==== DATA FOR PROCESSING

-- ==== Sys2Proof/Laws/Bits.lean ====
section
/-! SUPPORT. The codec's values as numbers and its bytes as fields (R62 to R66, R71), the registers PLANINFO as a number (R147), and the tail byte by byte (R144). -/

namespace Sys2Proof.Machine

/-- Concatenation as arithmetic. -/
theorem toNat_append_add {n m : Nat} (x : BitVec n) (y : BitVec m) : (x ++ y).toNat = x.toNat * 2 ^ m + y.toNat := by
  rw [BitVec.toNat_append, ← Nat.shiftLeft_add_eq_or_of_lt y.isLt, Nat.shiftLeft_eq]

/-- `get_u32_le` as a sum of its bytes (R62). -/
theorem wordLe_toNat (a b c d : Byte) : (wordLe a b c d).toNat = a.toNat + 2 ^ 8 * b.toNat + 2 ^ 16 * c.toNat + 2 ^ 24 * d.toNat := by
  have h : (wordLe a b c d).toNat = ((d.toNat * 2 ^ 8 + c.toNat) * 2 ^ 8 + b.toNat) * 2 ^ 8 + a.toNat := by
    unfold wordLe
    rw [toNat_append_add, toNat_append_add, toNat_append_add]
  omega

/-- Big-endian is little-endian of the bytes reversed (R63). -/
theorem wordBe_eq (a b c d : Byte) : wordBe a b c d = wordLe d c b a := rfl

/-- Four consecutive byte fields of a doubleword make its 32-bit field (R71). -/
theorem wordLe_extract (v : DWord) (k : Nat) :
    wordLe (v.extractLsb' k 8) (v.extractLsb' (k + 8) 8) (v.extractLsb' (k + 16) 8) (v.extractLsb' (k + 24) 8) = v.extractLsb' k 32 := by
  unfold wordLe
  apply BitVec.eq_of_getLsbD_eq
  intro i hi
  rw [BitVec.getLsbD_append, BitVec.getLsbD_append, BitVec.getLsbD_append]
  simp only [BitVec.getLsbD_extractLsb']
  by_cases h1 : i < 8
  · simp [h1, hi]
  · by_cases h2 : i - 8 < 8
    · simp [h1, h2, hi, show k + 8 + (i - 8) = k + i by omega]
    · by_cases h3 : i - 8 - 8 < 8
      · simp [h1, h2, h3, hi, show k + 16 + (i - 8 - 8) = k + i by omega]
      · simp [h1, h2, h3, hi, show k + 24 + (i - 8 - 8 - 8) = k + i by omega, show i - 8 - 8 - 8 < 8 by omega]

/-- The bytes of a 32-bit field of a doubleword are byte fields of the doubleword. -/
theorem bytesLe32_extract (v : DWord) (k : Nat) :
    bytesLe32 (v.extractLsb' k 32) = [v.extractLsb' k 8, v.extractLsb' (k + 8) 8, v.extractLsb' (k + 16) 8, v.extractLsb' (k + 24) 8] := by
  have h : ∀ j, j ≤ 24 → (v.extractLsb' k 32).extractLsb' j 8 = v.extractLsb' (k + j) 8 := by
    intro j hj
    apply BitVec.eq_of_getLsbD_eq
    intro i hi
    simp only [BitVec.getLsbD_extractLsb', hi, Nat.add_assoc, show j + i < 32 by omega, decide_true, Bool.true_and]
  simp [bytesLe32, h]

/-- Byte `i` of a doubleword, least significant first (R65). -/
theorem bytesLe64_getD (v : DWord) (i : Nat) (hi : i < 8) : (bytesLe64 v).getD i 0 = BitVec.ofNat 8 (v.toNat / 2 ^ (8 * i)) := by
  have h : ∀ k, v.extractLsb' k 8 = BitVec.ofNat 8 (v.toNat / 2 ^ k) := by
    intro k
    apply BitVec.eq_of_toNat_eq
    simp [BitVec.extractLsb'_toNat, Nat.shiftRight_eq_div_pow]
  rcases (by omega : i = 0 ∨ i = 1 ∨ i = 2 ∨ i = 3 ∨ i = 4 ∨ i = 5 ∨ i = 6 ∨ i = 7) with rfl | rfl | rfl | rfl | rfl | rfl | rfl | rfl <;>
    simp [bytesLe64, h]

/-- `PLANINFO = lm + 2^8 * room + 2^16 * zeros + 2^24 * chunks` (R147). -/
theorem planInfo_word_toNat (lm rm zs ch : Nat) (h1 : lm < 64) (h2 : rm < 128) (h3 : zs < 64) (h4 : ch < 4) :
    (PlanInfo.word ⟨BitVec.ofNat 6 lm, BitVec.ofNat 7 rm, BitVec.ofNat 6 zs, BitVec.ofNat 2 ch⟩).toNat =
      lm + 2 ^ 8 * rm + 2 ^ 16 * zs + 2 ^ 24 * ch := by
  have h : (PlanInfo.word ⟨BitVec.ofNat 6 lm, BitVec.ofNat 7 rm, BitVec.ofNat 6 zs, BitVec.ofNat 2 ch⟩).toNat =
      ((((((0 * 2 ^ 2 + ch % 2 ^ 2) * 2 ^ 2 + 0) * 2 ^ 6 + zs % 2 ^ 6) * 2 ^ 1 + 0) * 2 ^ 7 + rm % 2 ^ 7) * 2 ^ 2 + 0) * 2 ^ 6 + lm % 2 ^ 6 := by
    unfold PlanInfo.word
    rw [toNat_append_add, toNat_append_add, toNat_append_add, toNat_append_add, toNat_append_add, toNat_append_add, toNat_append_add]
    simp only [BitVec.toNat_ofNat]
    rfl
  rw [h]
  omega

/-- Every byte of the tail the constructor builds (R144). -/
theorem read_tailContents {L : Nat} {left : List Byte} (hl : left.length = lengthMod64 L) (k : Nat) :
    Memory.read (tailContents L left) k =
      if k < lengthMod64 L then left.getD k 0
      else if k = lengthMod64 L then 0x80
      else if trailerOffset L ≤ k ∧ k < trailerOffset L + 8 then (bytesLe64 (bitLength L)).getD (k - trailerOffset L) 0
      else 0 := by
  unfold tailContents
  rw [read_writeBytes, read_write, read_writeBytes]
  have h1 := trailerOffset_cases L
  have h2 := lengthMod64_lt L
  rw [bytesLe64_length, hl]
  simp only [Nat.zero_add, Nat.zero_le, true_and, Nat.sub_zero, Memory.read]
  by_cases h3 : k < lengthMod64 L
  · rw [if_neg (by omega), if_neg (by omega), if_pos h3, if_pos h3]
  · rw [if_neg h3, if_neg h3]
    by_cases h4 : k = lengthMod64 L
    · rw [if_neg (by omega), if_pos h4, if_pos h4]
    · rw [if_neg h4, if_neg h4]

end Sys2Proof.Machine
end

========

TRY IT = Only the lines from the one containing "h3, if_neg h3]" through the end of the listing belong in the response, each reproduced exactly.

RESPONSE AREA =
  · rw [if_neg h3, if_neg h3]
    by_cases h4 : k = lengthMod64 L
    · rw [if_neg (by omega), if_pos h4, if_pos h4]
    · rw [if_neg h4, if_neg h4]

end Sys2Proof.Machine
end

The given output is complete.